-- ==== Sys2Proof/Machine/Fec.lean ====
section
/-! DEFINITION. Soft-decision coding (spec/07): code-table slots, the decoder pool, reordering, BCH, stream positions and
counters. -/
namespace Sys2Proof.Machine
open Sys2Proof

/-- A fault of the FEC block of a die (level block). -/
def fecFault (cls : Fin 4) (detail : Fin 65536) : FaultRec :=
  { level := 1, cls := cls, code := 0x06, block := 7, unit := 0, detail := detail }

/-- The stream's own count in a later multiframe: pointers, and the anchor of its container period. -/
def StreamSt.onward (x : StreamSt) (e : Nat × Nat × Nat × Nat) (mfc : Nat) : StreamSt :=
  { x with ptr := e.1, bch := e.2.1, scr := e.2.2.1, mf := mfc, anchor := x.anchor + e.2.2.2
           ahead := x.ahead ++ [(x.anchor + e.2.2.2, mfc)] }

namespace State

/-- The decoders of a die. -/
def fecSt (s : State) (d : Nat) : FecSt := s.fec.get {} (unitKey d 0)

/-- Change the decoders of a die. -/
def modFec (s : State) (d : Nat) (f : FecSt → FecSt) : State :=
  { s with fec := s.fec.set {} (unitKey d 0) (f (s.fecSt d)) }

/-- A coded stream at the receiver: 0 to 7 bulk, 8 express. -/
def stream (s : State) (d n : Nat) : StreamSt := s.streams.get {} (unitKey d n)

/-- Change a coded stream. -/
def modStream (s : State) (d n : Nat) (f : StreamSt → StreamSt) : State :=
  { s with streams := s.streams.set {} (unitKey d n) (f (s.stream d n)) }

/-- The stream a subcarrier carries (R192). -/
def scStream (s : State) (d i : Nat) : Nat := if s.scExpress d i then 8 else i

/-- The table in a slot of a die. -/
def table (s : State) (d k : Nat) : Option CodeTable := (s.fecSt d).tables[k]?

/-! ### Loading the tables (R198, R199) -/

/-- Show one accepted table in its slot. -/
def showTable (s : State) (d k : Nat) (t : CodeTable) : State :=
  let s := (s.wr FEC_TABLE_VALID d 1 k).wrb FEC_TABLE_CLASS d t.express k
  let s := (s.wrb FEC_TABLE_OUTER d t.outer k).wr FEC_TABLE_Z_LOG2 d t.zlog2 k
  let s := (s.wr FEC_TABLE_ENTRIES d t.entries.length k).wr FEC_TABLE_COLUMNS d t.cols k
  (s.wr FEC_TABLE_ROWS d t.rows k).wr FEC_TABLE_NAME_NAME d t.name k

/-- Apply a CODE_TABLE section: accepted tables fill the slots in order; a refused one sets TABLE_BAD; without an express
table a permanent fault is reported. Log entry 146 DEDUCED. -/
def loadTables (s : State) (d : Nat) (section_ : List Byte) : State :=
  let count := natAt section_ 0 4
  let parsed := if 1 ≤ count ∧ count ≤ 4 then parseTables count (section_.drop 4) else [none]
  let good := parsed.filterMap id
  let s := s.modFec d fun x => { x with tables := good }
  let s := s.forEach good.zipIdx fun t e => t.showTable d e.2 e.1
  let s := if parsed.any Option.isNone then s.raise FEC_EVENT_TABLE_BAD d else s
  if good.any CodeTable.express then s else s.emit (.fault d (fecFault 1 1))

● ● ● ● ●

* [WHAT THE TASK ASKS]: Your answer should be the lines above from the one containing "def stream (s" through the one containing "(s.wr FEC_TABLE_ROWS d", copied exactly and with both ends kept.

* [SOLUTION TO THIS PROBLEM]:
def stream (s : State) (d n : Nat) : StreamSt := s.streams.get {} (unitKey d n)

/-- Change a coded stream. -/
def modStream (s : State) (d n : Nat) (f : StreamSt → StreamSt) : State :=
  { s with streams := s.streams.set {} (unitKey d n) (f (s.stream d n)) }

/-- The stream a subcarrier carries (R192). -/
def scStream (s : State) (d i : Nat) : Nat := if s.scExpress d i then 8 else i

/-- The table in a slot of a die. -/
def table (s : State) (d k : Nat) : Option CodeTable := (s.fecSt d).tables[k]?

/-! ### Loading the tables (R198, R199) -/

/-- Show one accepted table in its slot. -/
def showTable (s : State) (d k : Nat) (t : CodeTable) : State :=
  let s := (s.wr FEC_TABLE_VALID d 1 k).wrb FEC_TABLE_CLASS d t.express k
  let s := (s.wrb FEC_TABLE_OUTER d t.outer k).wr FEC_TABLE_Z_LOG2 d t.zlog2 k
  let s := (s.wr FEC_TABLE_ENTRIES d t.entries.length k).wr FEC_TABLE_COLUMNS d t.cols k
  (s.wr FEC_TABLE_ROWS d t.rows k).wr FEC_TABLE_NAME_NAME d t.name k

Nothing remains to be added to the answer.